Рафаэль развел пухлыми ручками:
– Но дорогие мои! Ведь можно устроить обмен так, чтобы никто не пострадал! Это не так уж и сложно! Они выпустят девушку, ты скажешь им номер ячейки…
Издевательская гримаса на лице Бенито заставила его смолкнуть.
– Именно потому, что можно устроить нормальный обмен, отец на это никогда не пойдет, – раздельно, как маленькому, объяснил юноша. – Он настоит на своих условиях.
– А ты не соглашайся!
– Тогда он оборвет диалог. Он всегда настаивает на своем.
– И мы получим труп Маткевич, – закончил Илюшин.
Рафаэль притих.
Бабкин, что-то сосредоточенно обдумывавший, поднял голову:
– Друзья мои, а вам не кажется, что настало время подключать полицию? Это стандартная операция с заложником и выкупом. Возьмут своих омоновцев – Леонардо, как у вас называется местный ОМОН? – раз-два и готово: лежать мордой вниз, руки за голову.

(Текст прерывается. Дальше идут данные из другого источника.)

/-! ### Dead blocks (R226, R227) -/

/-- Byte ranges (spot, first byte, length) that a visited row of a block format covers, with its scale granules:
a data granule or a scale granule counts when every block of it is visited. -/
def blockCover (f : Fmt) (nb : Nat) (vis : Nat → Bool) : List (Nat × Nat × Bool) :=
  let runs := (nb + 31) / 32
  (List.range runs).flatMap fun r =>
    let n := min 32 (nb - 32 * r)
    let start := r * TDesc.runGrans f * 32
    let all := (List.range n).all fun b => vis (32 * r + b)
    let grans := (List.range (TDesc.partGrans f n)).filter fun g =>
      (List.range n).all fun b =>
        let lo := b * fmtBlockBytes f
        !(decide (lo < 32 * g + 32) && decide (32 * g < lo + fmtBlockBytes f)) || vis (32 * r + b)
    (if all then [(start, 32, true)] else []) ++ grans.map fun g => (start + 32 + 32 * g, 32, false)

/-- The blocks of a row, as a block-scaled window visits them: the shard and the outer local indices of the row, and its
block number there. -/
def View.visited (w : View) (win : Window) : List ((Nat × List Int) × Nat) :=
  (outerIxs win).flatMap fun o =>
    (List.range (blocksOf ((counts win).getD 0 0))).filterMap fun b =>
      (w.d.spot w.v true (ixAt win ((32 * b) :: o))).map fun sp => ((sp.1, 0 :: sp.2.drop 1), (sp.2.getD 0 0).toNat / 32)

/-- Every byte range that a DEAD's window covers: channel address, local offset, length, scale granule or not. -/
def View.covered (w : View) (win : Window) : List (ChanAddr × Nat × Nat × Bool) :=
  let place := fun (sp : Nat × List Int) (k n : Nat) (sc : Bool) =>
    match w.where_ sp k with | some (ch, off) => [(ch, off, n, sc)] | none => []
  if w.d.isBlock then
    let vs := w.visited win
    (vs.map (·.1)).dedup.flatMap fun row =>
      let seen := (vs.filter fun e => e.1 == row).map (·.2)
      (blockCover w.d.format (blocksOf w.d.rowExt) fun b => seen.contains b).flatMap fun e => place row e.1 e.2.1 e.2.2
  else
    (windowIxs (counts win)).flatMap fun t =>
      match w.d.spot w.v true (ixAt win t) with
      | none => []
      | some sp => place sp 0 w.d.width false

/-- The fill pattern of a descriptor's dead blocks (R227). -/
def TDesc.fillGran (d : TDesc) : Granule :=
  if d.isLedger || d.isBlock then 0
  else (List.range (32 / max d.width 1)).foldl
    (fun acc i => acc ||| (d.fill.setWidth 256 <<< (8 * d.width * i))) 0

/-- The 4 KiB blocks that covered ranges fill: channel address, first local granule, scale granules in the block. -/
def deadBlocks (cov : List (ChanAddr × Nat × Nat × Bool)) : List (ChanAddr × Nat × List Nat) :=
  let key := fun (e : ChanAddr × Nat × Nat × Bool) => fabByte e.1 e.2.1 / 4096
  let masks : Bytes := cov.foldl (fun m e => m.putAll (fabByte e.1 e.2.1) (List.replicate e.2.2.1 0)) []
  ((sortUniq (cov.map key)).filter fun b =>
    (List.range 128).all fun i => ((masks.look (128 * b + i)).getD (0, 0)).1 == 0xFFFFFFFF#32).map fun b =>
      let (ch, k) := fabKey (128 * b)
      (ch, k, (cov.filter fun e => e.2.2.2 && key e == b).map fun e => e.2.1 / 32)

end Sys2Proof.Machine
end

Бенито вздохнул. Вместо него ответил Илюшин:
– У тебя есть уверенность, что в полиции нет человека на ставке у Раньери? Он предусмотрителен! Даже к Рафаэлю запустил «крота», хотя их интересы на первый взгляд не пересекаются. А стоит ему хотя бы заподозрить, что в дело вмешалась полиция, как он тут же избавится от заложницы и исчезнет.

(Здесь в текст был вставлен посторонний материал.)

-- ==== Sys2Proof/Machine/Xfer.lean ====
section
/-!
DEFINITION. A pump's view of memory (R210, R215, R219), its global writes (R217, R220), and what an XFR does
(Tables 8.3, 8.4). The commands stand in Machine/Controller.lean.
-/

namespace Sys2Proof.Machine

/-! ### A pump's reads and writes of memory -/

/-- Granules of a cache line: 4 KiB in flow mode, 128 bytes in sector mode (R201). -/
def Channel.lineGrans (h : Channel) : Nat := if h.cis.sector then 4 else 128

/-- Fabric address of the line of n granules that holds a local granule. -/
def lineOf (n : Nat) (ch : ChanAddr) (k : Nat) : FabAddr := ⟨ch, keyOff (k / n * n)⟩

/-- The valid cached copy of a line in a slice: an own line, or an epoch line of this frame (R216). -/
def Slice.cached (sl : Slice) (frame : Nat) (l : FabAddr) : Option CLine :=
  sl.lines.find? fun e => e.at_ == l && (match e.epoch with
    | none => true
    | some t => t == BitVec.ofNat 16 frame)

/-- Whether a line holds its i-th granule: in sector mode its sectors come one by one (R201). -/
def CLine.holds (l : CLine) (i : Nat) : Bool := match l.sects with | none => true | some ss => ss.contains i

/-- Whether the stored copy of the i-th granule is uncorrectable: the line is then dropped and filled afresh (R251). -/
def CLine.broken (l : CLine) (i : Nat) : Bool := bscDecode (l.up.readD 0 i) == .uncorrectable

/-- The line of a slice that holds a granule of a channel, sound. -/
def State.lineAt (s : State) (c : Chan) (p : PumpIx) (ch : ChanAddr) (k : Nat) : Option CLine :=
  let n := (s.chan c).lineGrans
  ((s.slice c p).cached (s.frameOf c p) (lineOf n ch k)).filter fun l => l.holds (k % n) && !l.broken (k % n)

/-- The same among what has come for transfers without a line (R176). -/
def State.streamAt (s : State) (c : Chan) (p : PumpIx) (ch : ChanAddr) (k : Nat) : Option CLine :=
  let n := (s.chan c).lineGrans
  (s.slice c p).streamed.find? fun l => l.at_ == lineOf n ch k && l.holds (k % n)

/-- Counts a granule served from a cache line (Table 8.8). -/
def State.lineHit (s : State) (c : Chan) (p : PumpIx) : State :=
  match (s.chan c).slotOf p with
  | some j => s.onRegs c j fun r => { r with cnt := upd r.cnt 0 (sat64 · 1) }
  | none => s

/-- A read of a cache line's granule finds a corrected symbol: counted, and written back (R245). The address is the granule's
place in the slice, lines lying one after another above the pinned region (log entry 141). -/
def State.lineCheck (s : State) (c : Chan) (p : PumpIx) (l : CLine) (i : Nat) : State :=
  match bscDecode (l.up.readD 0 i) with
  | .corrected sym _ =>
    let n := ((s.slice c p).lines.findIdx? (·.at_ == l.at_)).getD 0
    (s.logCe c 0 (physOf (s.chan c) p) ((s.chan c).pinned + n * (s.chan c).lineGrans + i) sym true).onSlice c p fun sl => { sl with
      lines := sl.lines.map fun e => if e.at_ = l.at_ then { e with up := e.up.drop1 i } else e }
  | _ => s

/-- The base layer of R215 for pump p at a local granule of a channel. `lines`: through its cache lines (residency 2 and the thread
engine); else a remote granule comes by a stream (R176). -/
def State.pumpBase (s : State) (c : Chan) (p : PumpIx) (lines : Bool) : Reader := fun s0 ch k =>
  let i := k % (s.chan c).lineGrans
  let own := match keySlice k with | some (q, _) => ch == s.addrOf c && q == p | none => false
  let line := if lines && !own then s0.lineAt c p ch k else none
  let s1 := match line with
    | some l => (s0.lineHit c p).lineCheck c p l i
    | none => s0
  if own then s1.readOwn c p (k % 2 ^ 19)
  else if ch = s.addrOf c then s1.readShared c ((s0.chan c).slotOf p) k
  else
    match line, s1.streamAt c p ch k with
    | some l, _ => (s1, l.data.readD 0 i)
    | none, some l => (s1, l.data.readD 0 i)
    | none, none => (s1, 0)

/-- What pump p reads: the base under its own echoes (R215). -/
def State.pumpRead (s : State) (c : Chan) (p : PumpIx) (lines : Bool) : Reader := fun s0 ch k =>
  let r := s.pumpBase c p lines s0 ch k
  r.1.overlay c p ⟨ch, keyOff k⟩ r.2

/-- Whether a pump can read a granule now: its own slice always; through lines, what a line holds; without them, what this channel
holds, its HBM ports not being frozen, and what has come from another (R176, R212, R280). -/
def State.readable (s : State) (c : Chan) (p : PumpIx) (lines : Bool) (ch : ChanAddr) (k : Nat) : Bool :=
  let own := match keySlice k with | some (q, _) => ch == s.addrOf c && q == p | none => false
  own || (!lines && ch == s.addrOf c && !s.hbmFrozen c k) || (lines && (s.lineAt c p ch k).isSome) || (s.streamAt c p ch k).isSome

/-- Sends records to a home on another channel, up to 16 in a flit (Table 11.6). -/
def State.sendWrites (s : State) (c : Chan) (cls : ReqClass) (who : Nat) (j : SlotIx) (ch : ChanAddr) :
    Nat → List WriteRec → State
  | 0, _ => s
  | n + 1, rs =>
    if rs.isEmpty then s
    else (s.sendFor c cls who j ch (.write ch (rs.take 16))).sendWrites c cls who j ch n (rs.drop 16)

/-- Waits for `n` acknowledgements of an operation of a pump (R211). -/
def State.expect (s : State) (c : Chan) (p : PumpIx) (opc n : Nat) (grp : Option GSlot) (foot : List Foot) : State :=
  s.onPump c p fun q => { q with xfers := q.xfers ++ [⟨BitVec.ofNat 4 opc, n, grp, foot⟩] }

/-- What a pump has recorded in this frame for bytes of a granule of its own slice is dropped from them: a later private write
takes their place in program order (R215; log entry 142). -/
def State.stripOwn (s : State) (c : Chan) (p : PumpIx) (g : Nat) (mask : BitVec 32) : State :=
  let k := sliceKey p g
  let a : FabAddr := ⟨s.addrOf c, keyOff k⟩
  let key := (s.pump c p).key
  let frame := s.frameOf c p
  let mine := fun (e : Held) => offKey e.off == k && e.key == key && e.frame == frame
  if (s.chan c).held.any mine || (s.slice c p).echoes.any (·.on a) then
    (s.onChan c fun h => { h with
      held := (h.held.map fun e => if mine e then { e with mask := e.mask &&& ~~~mask } else e).filter fun e => e.mask != 0 }).onSlice
      c p fun sl => { sl with
        echoes := (sl.echoes.map fun e => if e.on a then { e with mask := e.mask &&& ~~~mask } else e).filter fun e => e.mask != 0 }
  else s

/-- A private write of a pump (R210). -/
def State.writePrivate (s : State) (c : Chan) (p : PumpIx) (g : Nat) (mask : BitVec 32) (v : Granule) : State :=
  (s.stripOwn c p g mask).writeOwn c p g mask v

/-- Private writes of grouped bytes of the own slice. -/
def State.writeOwnBytes (s : State) (c : Chan) (p : PumpIx) (m : Bytes) : State :=
  s.each m fun t e => t.writePrivate c p e.1 e.2.1 e.2.2

/-- One granule of a global write: recorded at its home where that is this channel (R217), with its echo unless NOECHO (R220). The
bytes it covers of a granule of the own slice no longer count as the owner's earlier private write (log entry 142). -/
def State.writeGlobal (s : State) (c : Chan) (p : PumpIx) (j : SlotIx) (ch : ChanAddr) (k : Nat) (mask : BitVec 32)
    (v : Granule) (noecho : Bool) : State :=
  let s1 := if noecho then s else s.echo c p ⟨ch, keyOff k⟩ mask v
  if ch = s.addrOf c then
    let s2 := s1.hold c j (s.frameNo c j) ⟨keyOff k, mask, v, (s.pump c p).key⟩
    match keySlice k with
    | some (q, g) =>
      let later := fun (sh : Shadow) =>
        if sh.frame = s.frameNo c j then { sh with owner := sh.owner &&& ~~~mask } else sh
      if q = p then s2.onSlice c p fun sl => { sl with shadows := sl.shadows.alter g later } else s2
    | none => s2
  else s1

/-- Writes a set of bytes as a pump: with `priv`, granules of its own slice at once; every other as held writes (R210). Answers
the records that other channels must acknowledge. -/
def State.pumpWrite (s0 : State) (c : Chan) (cls : ReqClass) (p : PumpIx) (j : SlotIx) (m0 : Bytes) (noecho priv : Bool) :
    State × Nat :=
  let m := m0.filter fun e => !s0.barred c j (fabKey e.1).1 (fabKey e.1).2
  let s := if m.length < m0.length then s0.bar c j else s0
  let own := s.addrOf c
  let s1 := s.each m fun t e =>
    let (ch, k) := fabKey e.1
    match keySlice k with
    | some (q, g) =>
      if priv ∧ ch = own ∧ q = p then t.writePrivate c p g e.2.1 e.2.2 else t.writeGlobal c p j ch k e.2.1 e.2.2 noecho
    | none => t.writeGlobal c p j ch k e.2.1 e.2.2 noecho
  let away := (m.map fun e => ((fabKey e.1).1, (fabKey e.1).2, e.2)).filter fun e => e.1 != own
  let dests := (away.map (·.1)).dedup
  let key := (s.pump c p).key
  (s1.each dests fun t d =>
    let rs := (away.filter fun e => e.1 == d).map fun e => (⟨keyOff e.2.1, e.2.2.1, e.2.2.2, key⟩ : WriteRec)
    t.sendWrites c (s.workClass c j cls) (physOf (s.chan c) p) j d rs.length rs, away.length)

/-- Counts dropped writes (R186). -/
def State.dropOob (s : State) (c : Chan) (j : SlotIx) (n : Nat) : State :=
  if n = 0 then s
  else s.onRegs c j fun r => { r with oobDrop := true, cnt := upd r.cnt 5 (sat64 · n) }

/-! ### The transfer descriptor (Table 8.3) -/

/-- Fields of a transfer descriptor. -/
structure XDesc where
  opc    : Nat
  srcRaw : Bool
  dstRaw : Bool
  sr     : Bool
  noecho : Bool
  ro     : Nat
  srcWin : Bool
  dstWin : Bool
  srcH   : Nat
  dstH   : Nat
  srcG   : Nat
  srcN   : Nat
  dstG   : Nat
  dstN   : Nat
  srcW   : Nat
  dstW   : Nat
  clean  : Bool
deriving DecidableEq, Repr

def xdesc (d : BitVec 512) : XDesc :=
  { opc := field d 0 4, srcRaw := d.getLsbD 4, dstRaw := d.getLsbD 5, sr := d.getLsbD 6, noecho := d.getLsbD 7,
    ro := field d 8 2, srcWin := d.getLsbD 10, dstWin := d.getLsbD 11, srcH := field d 16 24, dstH := field d 40 24,
    srcG := field d 64 19, srcN := field d 84 19 + 1, dstG := field d 128 19, dstN := field d 148 19 + 1,
    srcW := field d 192 15, dstW := field d 208 15,
    clean := field d 12 4 == 0 && !d.getLsbD 83 && field d 103 25 == 0 && !d.getLsbD 147 && field d 167 25 == 0 &&
      !d.getLsbD 207 && field d 223 33 == 0 && field d 256 256 == 0 }

/-- READOUT target of a field value. -/
def roOfCode : Nat → RoFmt
  | 0 => .fp32 | 1 => .bf16 | _ => .fp64

/-- One side of a planned transfer. -/
inductive Side where
  | none
  | raw (first n : Nat)
  | desc (w : View) (win : Window)
deriving DecidableEq, Repr

/-- A checked transfer. -/
structure Plan where
  opc : Nat
  sr  : Bool
  noecho : Bool
  ro  : RoFmt
  src : Side
  dst : Side
deriving DecidableEq, Repr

– И мы получим труп Маткевич, – заученным тоном сказал Леонардо.
Все вздрогнули и посмотрели на него так, будто только что увидели.

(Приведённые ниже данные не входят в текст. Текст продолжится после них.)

/-- The first live channel of the failover list becomes the acting master; it halts the job once it holds the reports
below it (R43). What lies beyond its parent port counts as the lost node, and the halt goes out there too (log entry 150). A job that
this module's Gnover knows has its lead here from then on. -/
def execFailoverTakeover (c : Chan) (j : SlotIx) (s : State) : Res :=
  let x := s.slot c j
  if x.live ∧ x.job.state ≠ .halted ∧ !x.job.lead ∧ x.fr.masterLost ∧ s.firstLive c j then
    let up := x.job.parent.toList
    let lost : Report := { fault := true, checked := false, tag := 0, cause := 1, late := 0, lateCh := x.job.master }
    let s1 := s.onSlot c j fun y => { y with
      job := { y.job with acting := true, master := s.addrOf c, parent := none, children := y.job.children ++ up },
      fr := { y.fr with reports := y.fr.reports ++ up.map fun p => (p, lost) } }
    let s2 := (s1.onJob x.job.ctx x.job.job fun y => { y with lead := s.addrOf c }).stopMember c j
    let s3 := s2.tryForward c j
    .next (if (s3.slot c j).fr.combined.isSome then s3.issueHalt c j else s3)
  else .next s

/-- A non-member home's notice reaches the tick master (R56): a wait after the combined report is the master's own
late time, attributed to HOST, and STRETCH then names the master. -/
def State.inputNotice (s : State) (c : Chan) (j : SlotIx) (fromCh : ChanAddr) (frame : Nat) : State :=
  let x := s.slot c j
  if x.live ∧ x.job.lead ∧ x.job.nonMembers.contains fromCh ∧ !x.fr.notices.contains (fromCh, frame) then
    let s1 := s.onFr c j fun f => { f with notices := f.notices ++ [(fromCh, frame)] }
    match x.fr.combined with
    | some r =>
      let wait := s.timeNs - x.fr.combNs
      if 0 < wait ∧ frame = x.nextFrame ∧ x.job.state ≠ .admitting ∧ x.job.state ≠ .restoring then
        (s1.onFr c j fun f => { f with
          combNs := s.timeNs,
          combined := some { r with late := max r.late (s.timeNs - x.fr.tickNs - x.job.nominalNs), cause := 5, lateCh := s.addrOf c } }).onRegs
            c j fun g => { g with ovrCause := upd g.ovrCause 5 (sat64 · wait) }
      else s1
    | none => s1
  else s

/-- INPUT_COMPLETE_NOTICE. -/
def execInputCompleteNotice (c : Chan) (j : SlotIx) (fromCh : BitVec 15) (frame : Nat) (s : State) : Res :=
  .next (s.inputNotice c j fromCh frame)

/-! ### The priority window (R45-R47, R377) -/

/-- The scheduled program begins once the window has closed; pump state is cleared again where an urgent item ran (R71;
log entry 26). -/
def State.afterWindow (s : State) (c : Chan) (j : SlotIx) : State :=
  let x := s.slot c j
  if x.canStart then
    (s.each ((s.chan c).pumpsOf j) fun t p => t.onPump c p Pump.tickClear).startPumps c j
  else s

/-- The window closes after W (R46). -/
def execWindowClose (c : Chan) (j : SlotIx) (s : State) : Res :=
  let x := s.slot c j
  if x.fr.windowOpen then
    .next (((s.until (x.fr.windowNs + x.regs.windowUs * 1000)).onFr c j fun f => { f with windowOpen := false }).afterWindow c j)
  else .next s

/-- The item that may start next: the first of the eligible ones in order whose length fits in what remains, none
behind a waiting item of its own well (R377). -/
def nextUrgent (room : Nat) : List UrgentItem → List Nat → Option UrgentItem
  | [], _ => none
  | u :: us, blocked =>
    if u.eligible ∧ !blocked.contains u.well ∧ u.lenUs * 1000 ≤ room then some u
    else nextUrgent room us (u.well :: blocked)

/-- First instruction of an urgent entry for a pump. -/
def State.urgentEntry (s : State) (c : Chan) (j : SlotIx) (p : PumpIx) (entry : BitVec 8) : Option Nat :=
  let x := (s.slot c j).job
  let q := s.pump c p
  (s.job x.ctx x.job).bind fun jb => (jb.image.vchans[q.vch]?).bind fun v =>
    (v.pumps.find? fun i => i.index == q.index).bind fun i => (i.urgents.find? fun e => e.1 == entry).map (·.2)

/-- An eligible urgent item starts in the window: one at a time (R377). -/
def execUrgentItemStart (c : Chan) (j : SlotIx) (s : State) : Res :=
  let x := s.slot c j
  let room := x.fr.windowNs + x.regs.windowUs * 1000 - s.timeNs
  let ready : Bool := match x.ckpt with | some k => k.captured | none => true
  if x.fr.windowOpen ∧ x.urgent.isNone ∧ !x.fr.faultFlag ∧ ready then
    match nextUrgent room x.urgents [] with
    | none => .next s
    | some u =>
      let s1 := s.onSlot c j fun y => { y with urgents := y.urgents.map fun z => if z = u then { z with running := true } else z }
      .next (s1.each ((s1.chan c).pumpsOf j) fun t p => t.onPump c p fun q => q.tickClear.start (s.urgentEntry c j p u.entry))
  else .next s

/-- A running urgent item completes once every pump has ended (R47): CONTEXT_FAULT where a write was dropped. The
urgent hold ends with the last item (R278). -/
def execUrgentItemComplete (c : Chan) (j : SlotIx) (s : State) : Res :=
  let x := s.slot c j
  match x.urgent with
  | none => .next s
  | some u =>
    if ((s.chan c).pumpsOf j).all fun p => (s.pump c p).run == .reported then
      let s1 := (s.onSlot c j fun y => { y with urgents := y.urgents.filter (· != u) }).complete u.hdr
        (if u.ctxFault then stContextFault else stSuccess) x.regs.frame
      let s2 := s1.each ((s1.chan c).pumpsOf j) fun t p => t.onPump c p Pump.tickClear
      let close := x.fr.windowNs + x.regs.windowUs * 1000
      let s3 := if x.fr.windowOpen then s2
        else s2.onFr c j fun f => { f with waits := upd f.waits 6 (· + (s.timeNs - close)) }
      .next ((s3.endHold c j).afterWindow c j)
    else .next s

end Sys2Proof.Machine
end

– Простите, – смутился переводчик. – Извините!
– Бенито, а можно взглянуть на перстень, о котором столько говорят? – вдруг спросил Рафаэль.
Парень окаменел.
– Я его спрятал! Далеко!
И вызывающе уставился на грузина, будто проверяя, станет ли тот ловить его на лжи.
– Спрятал так спрятал, – согласился Рафаэль. – Главное, чтобы ты мог быстро достать его оттуда, когда он потребуется.
– На этот счет можешь не беспокоиться!
– Мне, дорогой, беспокоиться вообще не о чем. Макар, прости, ради бога, – грузин приложил руку к сердцу, – но я в это дело не полезу. Вы уедете, а мне тут еще работать. Чем бы ни закончилось, скажут: Рафаэль чужакам помог! Что от него ожидать, когда Рафаэль сам чужак! И конец моему предприятию. Не сердись, пожалуйста! И ты, Сергей, тоже!
Макар и без того догадывался, что Рвтисавари выберет политику невмешательства. Не потому, что опасается местных, а потому, что никакой выгоды от участия в деле ему не получить. Принять у себя двух московских сыщиков, навести для них кое-какие справки, приставить переводчика – все это не требовало больших усилий. К тому же как компенсацию он получил «чистку рядов».
Но сейчас, когда они всерьез обсуждали обмен заложницы, Рвтисавари понимал: советом тут не отделаешься. У него попросят людей, и бог знает чем им придется заниматься! Нет, на такое он не подписывался.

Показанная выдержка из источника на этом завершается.